My job involves a great deal of personal interactions. Whether it’s by phone, meeting, or email, you can bet that I’m talking to someone. And that’s just my everyday reality. I also have to deal with interacting with others on a larger scale, such as leading professional development seminars, teaching staff training classes, or speaking at a business conference. I’m confident that for every person out there, there’s a meaningful role within the workforce they’re destined to occupy. To me, it’s not a romantic idea; it’s simply a fact. But, sadly, a vast majority of those tens of thousands of people I speak to are crippled by the same negative mindset that’s keeping them from achieving their full career potentials.


Let’s face it – we’re a bit behind in our beliefs. We were taught to believe that a college degree would bring us instant success, that our relatives know best when it comes to our next career steps, and that if you work hard at your current company, you’ll be safe from cutbacks. Our parents and our parents’ parents have perpetuated these beliefs – beliefs that, in one form or another, were once true. Traits that made us stand out and challenged those precious traditions were suffocated by our desperate desire to fit in and to please mom and dad. But what most people don’t realize is that the most innovative leaders in business crave those differences.


And after spending 22 years learning, we’re left with a whole lot of baggage. “Why aren’t I more popular? Why aren’t I athletic? Why can’t I see eye to eye with my parents?” It’s the same high school bull@#$% that sets the foundation for how we view ourselves in the work world. Suddenly, those insecurities translate into “What if I don’t have the skills to do the job? What if I fail?” This poisonous line of thinking gets in the way of securing major opportunities and growing our skillsets. But hey, at least we can recite Homer’s The Odyssey and point out some arbitrary themes in Shakespeare’s plays. At the very least, it could help score some points on Jeopardy.


In all seriousness, I urge you to recognize your accomplishments and potential, and ultimately learn to truly value yourself. After all, ‘tis the season to give thanks, yourself included. In order to build a sustainable, fulfilling career, you must change your thoughts, which will in turn change your actions and, consequently, your outcomes.

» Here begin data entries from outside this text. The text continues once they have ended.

-- ==== Sys2Proof/Laws/PerInstr.lean ====
section
/-! SUPPORT. Statements about every instruction as syntax, one lemma a constructor: the decoder reads what the encoder
writes. -/

namespace Sys2Proof

theorem mkWord_loByte_hiByte (w : Word) : mkWord (loByte w) (hiByte w) = w := by
  unfold mkWord loByte hiByte
  ext i hi
  simp only [BitVec.getElem_append, BitVec.getElem_setWidth, BitVec.getLsbD_ushiftRight]
  split
  · simp [BitVec.getLsbD_eq_getElem hi]
  · rw [show 8 + (i - 8) = i by omega, BitVec.getLsbD_eq_getElem hi]

theorem zext_loByte_of_fits (v : Word) (h : Width.w8.fits v = true) : zext (loByte v) = v := by
  have h : v.toNat < 2 ^ 8 := of_decide_eq_true h
  apply BitVec.eq_of_toNat_eq
  simp only [zext, loByte, BitVec.toNat_setWidth]
  omega

/-- An encoding has the length of the instruction (30_encoding.md R133). -/
theorem encode_length (wM wX : Width) (i : Instr) : (encode wM wX i).length = i.length wM wX := by
  have h : ∀ o : Operand, (encodeOperand wM wX o).length = o.operandBytes wM wX := by
    intro o
    cases o with
    | mem m => cases m <;> rfl
    | immM v => cases wM <;> rfl
    | immX v => cases wX <;> rfl
    | _ => rfl
  simp [encode, Instr.length, h, Nat.add_comm]

/-- The value a variable-width immediate is decoded to from the bytes it is encoded in. -/
theorem immOf_encodeImm (w : Width) (v : Word) (h : w.fits v = true) : immOf w (loByte v) (hiByte v) = v := by
  cases w
  · exact zext_loByte_of_fits v h
  · exact mkWord_loByte_hiByte v

namespace Laws

/-- An instruction is decoded from its own encoding, at every pair of widths its immediate fits. -/
def RoundTrip.Statement (i : Instr) : Prop :=
  ∀ wM wX : Width, i.wf wM wX = true → decode wM wX (encode wM wX i) = .ok (i, [])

It’s not too good to be true. Too many people believe that there’s no good-paying job that corresponds to what they love to do. If you’re a great talker and love dealing with people, guess what? There are jobs for you. Are you a puzzle maniac, a video game fanatic, or a Photoshop master? You guessed it – there are plenty of jobs that require those exact skills. In fact, job creation is at an all-time high, but most people have no idea what’s out there. Take a break from Facebook to do some research. Once you find some viable options, set small, manageable goals and celebrate every tiny win.

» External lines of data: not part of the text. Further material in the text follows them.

theorem exec_asl_result (ho : i.op = .asl) (hr : r.toNat = 2 * v.toNat % 2 ^ s.wM.bits) :
    exec i s = .next { t with
      fC := v.getLsbD (s.wM.bits - 1), fN := r.getLsbD (s.wM.bits - 1), fZ := decide (r = 0) } := by
  have hlt : r.toNat < 2 ^ s.wM.bits := hr ▸ Nat.mod_lt _ (Nat.two_pow_pos _)
  rw [exec_asl s ho hl, opAsl, shiftLoc_eq, finish_modifyWith _ h (hr.trans (toNat_shiftAsl ..).symm) hlt]
  rfl

theorem exec_lsr_result (ho : i.op = .lsr) (hr : r.toNat = v.toNat / 2) :
    exec i s = .next { t with fC := v.getLsbD 0, fN := r.getLsbD (s.wM.bits - 1), fZ := decide (r = 0) } := by
  have hlt : r.toNat < 2 ^ s.wM.bits := hr ▸ (Nat.div_le_self ..).trans_lt h.operand_lt
  rw [exec_lsr s ho hl, opLsr, shiftLoc_eq, finish_modifyWith _ h (hr.trans (toNat_shiftLsr ..).symm) hlt]
  rfl

theorem exec_rol_result (ho : i.op = .rol) (hr : r.toNat = (2 * v.toNat + s.fC.toNat) % 2 ^ s.wM.bits) :
    exec i s = .next { t with
      fC := v.getLsbD (s.wM.bits - 1), fN := r.getLsbD (s.wM.bits - 1), fZ := decide (r = 0) } := by
  have hlt : r.toNat < 2 ^ s.wM.bits := hr ▸ Nat.mod_lt _ (Nat.two_pow_pos _)
  rw [exec_rol s ho hl, opRol, shiftLoc_eq, finish_modifyWith _ h (hr.trans (toNat_shiftRol ..).symm) hlt]
  rfl

theorem exec_ror_result (ho : i.op = .ror) (hr : r.toNat = v.toNat / 2 + s.fC.toNat * 2 ^ (s.wM.bits - 1)) :
    exec i s = .next { t with fC := v.getLsbD 0, fN := r.getLsbD (s.wM.bits - 1), fZ := decide (r = 0) } := by
  have hlt : r.toNat < 2 ^ s.wM.bits := hr ▸ half_add_carry_lt h.operand_lt s.fC
  rw [exec_ror s ho hl, opRor, shiftLoc_eq,
    finish_modifyWith _ h (hr.trans (toNat_shiftRor h.operand_lt _).symm) hlt]
  rfl

theorem exec_inc_result (ho : i.op = .inc) (hr : r.toNat = (v.toNat + 1) % 2 ^ s.wM.bits) :
    exec i s = .next { t with fN := r.getLsbD (s.wM.bits - 1), fZ := decide (r = 0) } := by
  have hlt : r.toNat < 2 ^ s.wM.bits := hr ▸ Nat.mod_lt _ (Nat.two_pow_pos _)
  rw [exec_inc s ho hl, opInc_eq, finish_modifyWith _ h (hr.trans (toNat_cut_add_one ..).symm) hlt]

theorem exec_dec_result (ho : i.op = .dec) (hr : r.toNat = (v.toNat + (2 ^ s.wM.bits - 1)) % 2 ^ s.wM.bits) :
    exec i s = .next { t with fN := r.getLsbD (s.wM.bits - 1), fZ := decide (r = 0) } := by
  have hlt : r.toNat < 2 ^ s.wM.bits := hr ▸ Nat.mod_lt _ (Nat.two_pow_pos _)
  rw [exec_dec s ho hl, opDec_eq, finish_modifyWith _ h (hr.trans (toNat_cut_sub_one ..).symm) hlt]

end Results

Be your own best advocate. I’ve said it before, but it’s worth repeating. Negative self-talk will get you nowhere. Stop looking to outside forces to solve your career problems. Take matters into your own hands, seek out guidance from qualified professionals, and map out a career plan you can commit to.

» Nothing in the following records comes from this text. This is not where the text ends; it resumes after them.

-- ==== Sys2Proof/Machine/Operands.lean ====
section
/-! DEFINITION. The operand forms: range tests of the requests' fields, the settings as the blocks use them (with the
substitutes of R155), and the byte layouts of the parameter groups (R169). The substitutes are applied whether or not the
group is marked invalid yet (DESIGN CHOICE, log 21): they change no value a SETGROUP can write. -/

namespace Sys2Proof.Machine

/-- The index of the first field whose test fails, fields in order. -/
def firstOffending : Nat → List Bool → Option Nat
  | _, [] => none
  | i, ok :: rest => if ok then firstOffending (i + 1) rest else some i

/-- n lies in lo..hi. -/
def inRange (n lo hi : Nat) : Bool := decide (lo ≤ n) && decide (n ≤ hi)

/-! ## Settings as used -/

/-- GAIN as used: 0 as 1, above 6 as 6 (R63). -/
def State.gain (s : State) : Nat := clamp s.groups.latency.fields.gain.toNat 1 6

/-- SEED_LAT as used: 0 as 1 (R63). -/
def State.seedLat (s : State) : Nat := max 1 s.groups.latency.fields.seedLat.toNat

/-- The estimate a board enters WARMING with: 16 × SEED_LAT (R64). -/
def State.seed (s : State) : Nat := 16 * s.seedLat

/-- The grace length GRACE × 2^(6 + GDIV), GRACE 0 as 1, GDIV above 3 as 3 (R80). -/
def State.graceLength (s : State) : Nat :=
  max 1 s.groups.heartbeat.fields.grace.toNat * 2 ^ (6 + min 3 s.groups.heartbeat.fields.gdiv.toNat)

/-- HB_MIN as used: 0 as 1 (R155). -/
def State.hbMin (s : State) : Nat := max 1 s.groups.heartbeat.fields.hbMin.toNat

/-- HB_MAX as used: at or below HB_MIN as HB_MIN + 1 (R155). -/
def State.hbMax (s : State) : Nat := max (s.hbMin + 1) s.groups.heartbeat.fields.hbMax.toNat

/-- STALL_LIMIT as used: 0 as 1 (R155). -/
def State.stallLimit (s : State) : Nat := max 1 s.groups.heartbeat.fields.stallLimit.toNat

/-- MAX_DOWN as used: 0 as 1, above 16 as 16 (R131). -/
def State.maxDown (s : State) : Nat := clamp s.groups.guard.fields.maxDown.toNat 1 16

/-- CC_PCT as used: above 100 as 100 (R131). -/
def State.ccPct (s : State) : Nat := min 100 s.groups.guard.fields.ccPct.toNat

/-- XCHK_TOL as used: above 1023 as 1023 (R131). -/
def State.xchkTol (s : State) : Nat := min 1023 s.groups.guard.fields.xchkTol.toNat

/-- QUOTA as used: 0 as 1, above 8192 as 8192 (R155). -/
def State.quota (s : State) : Nat := clamp s.groups.table.fields.quota.toNat 1 8192

/-- HIGH_MARK as used: below 257 as 257, above 8192 as 8192 (R155). -/
def State.highMark (s : State) : Nat := clamp s.groups.table.fields.highMark.toNat 257 8192

/-- The profile group of a class (R61). -/
def State.profile (s : State) (c : Fin 4) : Group Profile := s.groups.profiles[c.val]'c.isLt

/-- SETTLE of a class as used: 0 as 1 (R72). -/
def State.settle (s : State) (c : Fin 4) : Nat := max 1 (s.profile c).fields.settle.toNat

/-! ## Effective thresholds -/

/-- A, the alert level in force (R99). -/
def State.levelA (s : State) : Nat := s.effThresholds.alert.toNat

/-- H, the hysteresis in force (R99). -/
def State.levelH (s : State) : Nat := s.effThresholds.hysteresis.toNat

/-- V, the verdict level in force (R99). -/
def State.levelV (s : State) : Nat := s.effThresholds.verdict.toNat

/-- D, the credit shift in force (R99). -/
def State.shiftD (s : State) : Nat := s.effThresholds.creditShift.toNat

/-- The weight of one kind of evidence (R94). -/
def Weights.of (w : Weights) : Evidence → Nat
  | .authOver => w.wAuth.toNat
  | .settleOver => w.wSettle.toNat
  | .stall => w.wStall.toNat
  | .lost => w.wLost.toNat
  | .racing => w.wRacing.toNat
  | .xcheck => w.wXcheck.toNat

/-! ## The groups as bytes (R169) -/

def Timebase.bytes (g : Timebase) : List Byte := [g.pre, g.div, g.vpt]

def Profile.bytes (g : Profile) : List Byte :=
  be 2 g.authFloor.toNat ++ be 2 g.authCeil.toNat ++ [g.k] ++ be 3 g.settle.toNat

def Latency.bytes (g : Latency) : List Byte := be 2 g.seedLat.toNat ++ [g.gain]

def Weights.bytes (g : Weights) : List Byte :=
  be 2 g.wAuth.toNat ++ be 2 g.wSettle.toNat ++ be 2 g.wStall.toNat ++ be 2 g.wLost.toNat ++ be 2 g.wRacing.toNat
    ++ be 2 g.wXcheck.toNat

def Thresholds.bytes (g : Thresholds) : List Byte :=
  be 2 g.alert.toNat ++ be 2 g.hysteresis.toNat ++ be 2 g.verdict.toNat ++ [g.creditShift]

def Heartbeat.bytes (g : Heartbeat) : List Byte :=
  be 2 g.hbMin.toNat ++ be 2 g.hbMax.toNat ++ be 3 g.stallLimit.toNat ++ [g.grace, g.gdiv]

def Guard.bytes (g : Guard) : List Byte := [g.maxDown, g.ccPct] ++ be 2 g.xchkTol.toNat

def TableSettings.bytes (g : TableSettings) : List Byte := be 2 g.quota.toNat ++ be 2 g.highMark.toNat

def Masks.bytes (g : Masks) : List Byte := be 2 g.noticeMask.toNat ++ [g.faultMask]

/-! ## Check codes and valid flags (R154) -/

/-- The check code of a group agrees with its stored fields: it was computed over these very fields, or over others for
which the code happens to agree (a free value, log 13). -/
def codeOk {α : Type} [DecidableEq α] (number : Nat) (bytes : α → List Byte) (g : Group α) : Bool :=
  decide (g.codeOver = g.fields) || Config.codePasses number (bytes g.codeOver) (bytes g.fields)

/-- One group verified: a valid group whose code fails is marked invalid (R154). -/
def verifyGroup {α : Type} [DecidableEq α] (number : Nat) (bytes : α → List Byte) (g : Group α) : Group α :=
  { g with valid := g.valid && codeOk number bytes g }

/-- All twelve groups verified (R50 step 2, R157 phase 1). -/
def Groups.verify (g : Groups) : Groups :=
  { timebase := verifyGroup 0 Timebase.bytes g.timebase
    profiles := #v[verifyGroup 1 Profile.bytes g.profiles[0], verifyGroup 2 Profile.bytes g.profiles[1],
      verifyGroup 3 Profile.bytes g.profiles[2], verifyGroup 4 Profile.bytes g.profiles[3]]
    latency := verifyGroup 5 Latency.bytes g.latency
    weights := verifyGroup 6 Weights.bytes g.weights
    thresholds := verifyGroup 7 Thresholds.bytes g.thresholds
    heartbeat := verifyGroup 8 Heartbeat.bytes g.heartbeat
    guard := verifyGroup 9 Guard.bytes g.guard
    table := verifyGroup 10 TableSettings.bytes g.table
    masks := verifyGroup 11 Masks.bytes g.masks }

/-- The valid flags of groups 0 to 11, in order. -/
def Groups.valids (g : Groups) : List Bool :=
  [g.timebase.valid, g.profiles[0].valid, g.profiles[1].valid, g.profiles[2].valid, g.profiles[3].valid,
    g.latency.valid, g.weights.valid, g.thresholds.valid, g.heartbeat.valid, g.guard.valid, g.table.valid, g.masks.valid]

/-- Every one of the twelve groups is marked valid (R119). -/
def State.allValid (s : State) : Bool := s.groups.valids.all id

/-- The groups marked invalid now, bit n for group n. -/
def State.invalidSet (s : State) : BitVec 16 := BitVec.ofNat 16 (ofBits (s.groups.valids.map (!·)))

end Sys2Proof.Machine
end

Admit to your mistakes and shortcomings. We all have them so why be afraid to own who you are – the good, the bad, and the ugly. The good news is, you CAN teach an old dog new tricks. Being mindful of qualities or inefficacies that are holding you hack is the first step towards self-acceptance. Plus, employers respect and appreciate candidates who are forthcoming about areas they fall short in.


Remember that you ARE worthy and only you can give yourself the gift of self-acceptance. I know it’s corny, but I couldn’t care less because it’s the absolute truth.